Collected data

-- ==== Sys2Proof/Tests/Slice0.lean ====
section
/-! SUPPORT. Tests: ill-formed commands, words written out from the encoding tables, vectors of 95_test_vectors.md (named
in each docstring), and a witness for the hypotheses of every obligation. -/

namespace Sys2Proof.Tests

open Sys2Proof Sys2Proof.Machine

/-! ## Start states (95_test_vectors.md section 0) -/

/-- L: reset, then boot. -/
def launch : State := boot State.reset

/-- LC: L, then CONFIGURE. -/
def linked : State := envStep (.link .configure .cdcTx) launch

/-- The state after one MAIN step of a command, none where the step stops. -/
def after (i : Instr) (s : State) : Option State :=
  match exec i s with
  | .next t => some t
  | .fault _ => none
  | .refused _ => none

/-- The state after one step, none where the machine stops. -/
def stepped (s : State) : Option State :=
  match step s with
  | .next t => some t
  | .fault _ => none
  | .refused _ => none

/-- One field of it. -/
def afterGet {α : Type} (i : Instr) (s : State) (f : State → α) : Option α := (after i s).map f

/-! ## Well-formedness -/

theorem test_wf_press : (Instr.msPress 0x20).wf = false ∧ (Instr.msPress 0x1F).wf = true := by decide
theorem test_wf_release : (Instr.msRelease 0x80).wf = false ∧ (Instr.msRelease 0x10).wf = true := by decide
theorem test_wf_click : (Instr.msClick 0x40).wf = false ∧ (Instr.msClick 0).wf = true := by decide

/-! ## Decoding: words written out from 30_encoding.md R81 to R83, unit in the upper four bits -/

theorem test_decode_clock : decode ⟨0b00000001#8, 7, 7⟩ = .ok .micros ∧ decode ⟨0b00000010#8, 5, 7⟩ = .ok (.delay 5) := by
  decide
theorem test_decode_serial : decode ⟨0b00010100#8, 0x12340100, 70⟩ = .ok (.serWrite 0x12340100 70) ∧
    decode ⟨0b00011101#8, 0, 0⟩ = .ok .serGetWriteError := by decide
/-- V-E1, V-E5. -/
theorem test_decode_keyboard : decode ⟨0b00101001#8, 0x102, 0x204⟩ = .ok (.kbType 0x02 0x04) ∧
    decode ⟨0b00100001#8, 0xFFFFFF04, 0⟩ = .ok (.kbSetKey1 0x04) := by decide
/-- V-E6, and the bytes of R192's example. -/
theorem test_decode_mouse : decode ⟨0b00110001#8, 0x000000E1, 0⟩ = .ok (.msPress 0x01) ∧
    decode ⟨0b00110000#8, 0x80FF0180, 0⟩ = .ok (.msMove 0x80 0x01 0xFF 0x80) := by decide
theorem test_decode_joystick : decode ⟨0b01000000#8, 3, 0x1FF⟩ = .ok (.jsSetByte 3 0xFF) := by decide
/-- V-E7. -/
theorem test_decode_system : decode ⟨0b01010011#8, 0xFFFFFFFE, 0⟩ = .ok (.csExit false) := by decide
/-- V-E2. -/
theorem test_decode_reserved :
    [0x04, 0x1E, 0x2A, 0x35, 0x42, 0x54, 0x60, 0xFF].map (decodeTableWord 8) = List.replicate 8 none := by decide
theorem test_table_word : decodeTableWord 8 0x27 = some .kbSendNow ∧ decodeTableWord 72 0x460000010014 = some (.serWrite 0x100 70) := by
  decide
/-- R83, R84: 39 of the 256 values of `CMD` are commands. -/
theorem test_opcode_count : ((List.range 256).filter fun n => (decodeTableWord 8 n).isSome).length = 39 := by decide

## EXERCISE
Starting with the first entry and ending with the last, give all of them again unchanged.

## YOUR RESPONSE
-- ==== Sys2Proof/Tests/Slice0.lean ====
section
/-! SUPPORT. Tests: ill-formed commands, words written out from the encoding tables, vectors of 95_test_vectors.md (named
in each docstring), and a witness for the hypotheses of every obligation. -/

namespace Sys2Proof.Tests

open Sys2Proof Sys2Proof.Machine

/-! ## Start states (95_test_vectors.md section 0) -/

/-- L: reset, then boot. -/
def launch : State := boot State.reset

/-- LC: L, then CONFIGURE. -/
def linked : State := envStep (.link .configure .cdcTx) launch

/-- The state after one MAIN step of a command, none where the step stops. -/
def after (i : Instr) (s : State) : Option State :=
  match exec i s with
  | .next t => some t
  | .fault _ => none
  | .refused _ => none

/-- The state after one step, none where the machine stops. -/
def stepped (s : State) : Option State :=
  match step s with
  | .next t => some t
  | .fault _ => none
  | .refused _ => none

/-- One field of it. -/
def afterGet {α : Type} (i : Instr) (s : State) (f : State → α) : Option α := (after i s).map f

/-! ## Well-formedness -/

theorem test_wf_press : (Instr.msPress 0x20).wf = false ∧ (Instr.msPress 0x1F).wf = true := by decide
theorem test_wf_release : (Instr.msRelease 0x80).wf = false ∧ (Instr.msRelease 0x10).wf = true := by decide
theorem test_wf_click : (Instr.msClick 0x40).wf = false ∧ (Instr.msClick 0).wf = true := by decide

/-! ## Decoding: words written out from 30_encoding.md R81 to R83, unit in the upper four bits -/

theorem test_decode_clock : decode ⟨0b00000001#8, 7, 7⟩ = .ok .micros ∧ decode ⟨0b00000010#8, 5, 7⟩ = .ok (.delay 5) := by
  decide
theorem test_decode_serial : decode ⟨0b00010100#8, 0x12340100, 70⟩ = .ok (.serWrite 0x12340100 70) ∧
    decode ⟨0b00011101#8, 0, 0⟩ = .ok .serGetWriteError := by decide
/-- V-E1, V-E5. -/
theorem test_decode_keyboard : decode ⟨0b00101001#8, 0x102, 0x204⟩ = .ok (.kbType 0x02 0x04) ∧
    decode ⟨0b00100001#8, 0xFFFFFF04, 0⟩ = .ok (.kbSetKey1 0x04) := by decide
/-- V-E6, and the bytes of R192's example. -/
theorem test_decode_mouse : decode ⟨0b00110001#8, 0x000000E1, 0⟩ = .ok (.msPress 0x01) ∧
    decode ⟨0b00110000#8, 0x80FF0180, 0⟩ = .ok (.msMove 0x80 0x01 0xFF 0x80) := by decide
theorem test_decode_joystick : decode ⟨0b01000000#8, 3, 0x1FF⟩ = .ok (.jsSetByte 3 0xFF) := by decide
/-- V-E7. -/
theorem test_decode_system : decode ⟨0b01010011#8, 0xFFFFFFFE, 0⟩ = .ok (.csExit false) := by decide
/-- V-E2. -/
theorem test_decode_reserved :
    [0x04, 0x1E, 0x2A, 0x35, 0x42, 0x54, 0x60, 0xFF].map (decodeTableWord 8) = List.replicate 8 none := by decide
theorem test_table_word : decodeTableWord 8 0x27 = some .kbSendNow ∧ decodeTableWord 72 0x460000010014 = some (.serWrite 0x100 70) := by
  decide
/-- R83, R84: 39 of the 256 values of `CMD` are commands. -/
theorem test_opcode_count : ((List.range 256).filter fun n => (decodeTableWord 8 n).isSome).length = 39 := by decide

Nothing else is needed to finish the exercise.